Exercise material section start

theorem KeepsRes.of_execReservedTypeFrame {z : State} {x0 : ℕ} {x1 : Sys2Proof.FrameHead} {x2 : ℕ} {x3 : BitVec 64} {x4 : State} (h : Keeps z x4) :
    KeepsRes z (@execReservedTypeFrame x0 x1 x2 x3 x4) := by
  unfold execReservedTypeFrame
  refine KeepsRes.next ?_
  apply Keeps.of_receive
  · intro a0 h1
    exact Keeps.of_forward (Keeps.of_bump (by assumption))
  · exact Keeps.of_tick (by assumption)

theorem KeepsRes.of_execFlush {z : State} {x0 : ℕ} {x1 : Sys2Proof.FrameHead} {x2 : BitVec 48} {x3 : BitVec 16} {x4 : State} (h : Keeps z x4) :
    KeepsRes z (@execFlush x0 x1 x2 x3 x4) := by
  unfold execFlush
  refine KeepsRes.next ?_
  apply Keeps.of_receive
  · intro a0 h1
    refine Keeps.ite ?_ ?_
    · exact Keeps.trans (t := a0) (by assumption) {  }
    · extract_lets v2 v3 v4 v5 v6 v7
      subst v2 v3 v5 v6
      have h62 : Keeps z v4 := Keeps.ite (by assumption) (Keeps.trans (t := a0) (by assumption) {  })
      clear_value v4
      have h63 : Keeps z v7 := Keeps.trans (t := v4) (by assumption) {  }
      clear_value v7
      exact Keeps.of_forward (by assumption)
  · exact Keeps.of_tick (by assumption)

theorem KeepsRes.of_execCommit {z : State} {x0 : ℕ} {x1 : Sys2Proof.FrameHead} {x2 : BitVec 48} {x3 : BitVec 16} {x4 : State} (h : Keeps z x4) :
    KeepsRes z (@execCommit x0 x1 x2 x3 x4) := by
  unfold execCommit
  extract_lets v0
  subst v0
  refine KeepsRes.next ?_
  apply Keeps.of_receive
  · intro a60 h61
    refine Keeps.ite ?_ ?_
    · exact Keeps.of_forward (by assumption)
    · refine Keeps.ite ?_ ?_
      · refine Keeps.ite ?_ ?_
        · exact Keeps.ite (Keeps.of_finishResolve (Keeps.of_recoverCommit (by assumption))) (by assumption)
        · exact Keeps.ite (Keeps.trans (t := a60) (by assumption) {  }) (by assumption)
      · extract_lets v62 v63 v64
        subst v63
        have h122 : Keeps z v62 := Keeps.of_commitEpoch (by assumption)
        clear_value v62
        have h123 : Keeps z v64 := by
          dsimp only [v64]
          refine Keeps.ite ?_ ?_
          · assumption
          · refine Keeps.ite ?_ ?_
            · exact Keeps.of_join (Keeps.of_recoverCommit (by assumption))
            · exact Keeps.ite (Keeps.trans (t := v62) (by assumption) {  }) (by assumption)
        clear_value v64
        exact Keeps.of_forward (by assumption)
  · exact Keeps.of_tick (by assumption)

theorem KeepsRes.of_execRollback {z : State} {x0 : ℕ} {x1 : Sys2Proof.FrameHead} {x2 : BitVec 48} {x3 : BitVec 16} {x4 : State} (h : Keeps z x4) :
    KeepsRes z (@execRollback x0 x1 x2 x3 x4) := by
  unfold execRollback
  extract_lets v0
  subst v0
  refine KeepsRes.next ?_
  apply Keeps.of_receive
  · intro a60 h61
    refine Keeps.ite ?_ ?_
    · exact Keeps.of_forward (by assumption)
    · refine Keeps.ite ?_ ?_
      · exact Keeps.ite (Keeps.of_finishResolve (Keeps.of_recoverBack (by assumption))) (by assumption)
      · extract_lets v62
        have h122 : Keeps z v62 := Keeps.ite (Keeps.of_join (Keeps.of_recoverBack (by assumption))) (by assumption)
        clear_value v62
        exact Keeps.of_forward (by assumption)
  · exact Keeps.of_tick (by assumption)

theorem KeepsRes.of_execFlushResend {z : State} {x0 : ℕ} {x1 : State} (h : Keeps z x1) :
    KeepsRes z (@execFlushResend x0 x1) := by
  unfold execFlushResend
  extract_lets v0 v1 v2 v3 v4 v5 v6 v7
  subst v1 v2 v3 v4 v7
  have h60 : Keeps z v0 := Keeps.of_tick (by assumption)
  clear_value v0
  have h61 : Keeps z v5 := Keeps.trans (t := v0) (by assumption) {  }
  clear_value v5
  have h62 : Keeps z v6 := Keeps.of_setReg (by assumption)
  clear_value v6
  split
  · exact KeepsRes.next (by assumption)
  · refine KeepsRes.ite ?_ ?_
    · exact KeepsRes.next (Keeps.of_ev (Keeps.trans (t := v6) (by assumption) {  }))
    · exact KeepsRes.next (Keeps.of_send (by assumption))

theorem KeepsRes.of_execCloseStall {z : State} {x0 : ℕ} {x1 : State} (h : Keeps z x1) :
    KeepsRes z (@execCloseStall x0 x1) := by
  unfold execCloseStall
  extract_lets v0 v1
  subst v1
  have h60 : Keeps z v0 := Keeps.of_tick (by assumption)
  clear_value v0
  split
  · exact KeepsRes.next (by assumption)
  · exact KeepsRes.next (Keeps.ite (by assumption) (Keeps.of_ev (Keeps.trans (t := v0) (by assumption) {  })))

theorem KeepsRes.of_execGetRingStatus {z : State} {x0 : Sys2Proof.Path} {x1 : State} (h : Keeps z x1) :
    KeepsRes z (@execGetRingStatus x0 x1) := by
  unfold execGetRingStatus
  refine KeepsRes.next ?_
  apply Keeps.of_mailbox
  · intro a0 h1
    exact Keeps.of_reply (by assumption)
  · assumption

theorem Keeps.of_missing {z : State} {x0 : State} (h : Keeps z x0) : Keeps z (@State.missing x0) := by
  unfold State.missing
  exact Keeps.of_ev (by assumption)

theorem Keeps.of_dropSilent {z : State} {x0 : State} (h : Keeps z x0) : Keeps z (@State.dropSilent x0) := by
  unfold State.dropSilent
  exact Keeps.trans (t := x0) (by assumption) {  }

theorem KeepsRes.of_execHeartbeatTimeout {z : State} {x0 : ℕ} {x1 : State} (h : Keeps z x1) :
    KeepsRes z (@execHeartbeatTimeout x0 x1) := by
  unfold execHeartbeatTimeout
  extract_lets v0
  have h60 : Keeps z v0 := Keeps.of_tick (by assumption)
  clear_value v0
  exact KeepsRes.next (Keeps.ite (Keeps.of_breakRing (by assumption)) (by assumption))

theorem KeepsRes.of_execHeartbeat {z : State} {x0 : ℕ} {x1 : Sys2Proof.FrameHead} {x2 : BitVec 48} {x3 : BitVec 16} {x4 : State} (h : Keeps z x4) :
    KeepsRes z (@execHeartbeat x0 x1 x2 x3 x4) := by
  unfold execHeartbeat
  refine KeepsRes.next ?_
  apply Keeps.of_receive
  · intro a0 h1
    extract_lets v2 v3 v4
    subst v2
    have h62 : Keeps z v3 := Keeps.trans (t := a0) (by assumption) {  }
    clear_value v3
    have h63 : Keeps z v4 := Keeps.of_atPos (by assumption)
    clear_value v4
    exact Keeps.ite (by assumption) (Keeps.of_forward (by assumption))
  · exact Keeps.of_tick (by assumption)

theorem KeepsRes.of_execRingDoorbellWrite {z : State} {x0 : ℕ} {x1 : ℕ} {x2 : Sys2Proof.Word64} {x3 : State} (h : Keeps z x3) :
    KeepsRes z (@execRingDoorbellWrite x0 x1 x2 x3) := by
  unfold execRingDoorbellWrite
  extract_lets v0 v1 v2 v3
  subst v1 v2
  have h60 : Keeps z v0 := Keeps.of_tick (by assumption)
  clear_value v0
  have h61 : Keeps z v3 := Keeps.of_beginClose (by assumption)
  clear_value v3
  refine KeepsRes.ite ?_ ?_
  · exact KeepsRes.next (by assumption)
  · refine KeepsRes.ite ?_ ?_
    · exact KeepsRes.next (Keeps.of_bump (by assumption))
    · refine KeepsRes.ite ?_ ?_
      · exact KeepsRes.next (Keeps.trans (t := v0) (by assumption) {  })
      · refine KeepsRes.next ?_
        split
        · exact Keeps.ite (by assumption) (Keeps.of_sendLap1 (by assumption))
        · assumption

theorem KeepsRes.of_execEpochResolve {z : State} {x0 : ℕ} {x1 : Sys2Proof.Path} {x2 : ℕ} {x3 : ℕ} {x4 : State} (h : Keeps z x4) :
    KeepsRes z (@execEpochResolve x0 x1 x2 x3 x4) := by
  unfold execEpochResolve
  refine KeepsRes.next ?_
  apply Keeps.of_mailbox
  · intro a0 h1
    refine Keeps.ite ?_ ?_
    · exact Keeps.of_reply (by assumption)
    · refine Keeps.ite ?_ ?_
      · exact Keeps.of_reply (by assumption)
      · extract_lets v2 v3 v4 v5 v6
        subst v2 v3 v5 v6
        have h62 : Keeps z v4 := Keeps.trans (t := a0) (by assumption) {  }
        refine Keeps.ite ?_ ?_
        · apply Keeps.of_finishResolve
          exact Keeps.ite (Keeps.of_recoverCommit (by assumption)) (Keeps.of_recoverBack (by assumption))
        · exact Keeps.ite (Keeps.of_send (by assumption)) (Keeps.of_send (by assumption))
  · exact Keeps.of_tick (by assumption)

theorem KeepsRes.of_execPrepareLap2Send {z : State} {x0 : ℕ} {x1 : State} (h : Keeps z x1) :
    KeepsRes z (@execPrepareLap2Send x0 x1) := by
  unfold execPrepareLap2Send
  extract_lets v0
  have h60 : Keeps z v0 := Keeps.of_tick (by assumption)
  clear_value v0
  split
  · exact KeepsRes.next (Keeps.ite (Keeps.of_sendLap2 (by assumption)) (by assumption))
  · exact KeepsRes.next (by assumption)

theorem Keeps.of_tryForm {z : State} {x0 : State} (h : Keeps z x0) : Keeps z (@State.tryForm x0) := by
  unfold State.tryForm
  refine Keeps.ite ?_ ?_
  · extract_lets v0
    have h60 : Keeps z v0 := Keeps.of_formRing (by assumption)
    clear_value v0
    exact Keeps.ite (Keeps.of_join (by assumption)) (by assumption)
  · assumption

Exercise material section end

▶ [Try it]: All lines above between those holding "unfold State.missing" and "exact Keeps.trans (t := x0)", inclusive, must be set down unchanged, and no other line may be included.

▶ [Exercise solution]:
  unfold State.missing
  exact Keeps.of_ev (by assumption)

theorem Keeps.of_dropSilent {z : State} {x0 : State} (h : Keeps z x0) : Keeps z (@State.dropSilent x0) := by
  unfold State.dropSilent
  exact Keeps.trans (t := x0) (by assumption) {  }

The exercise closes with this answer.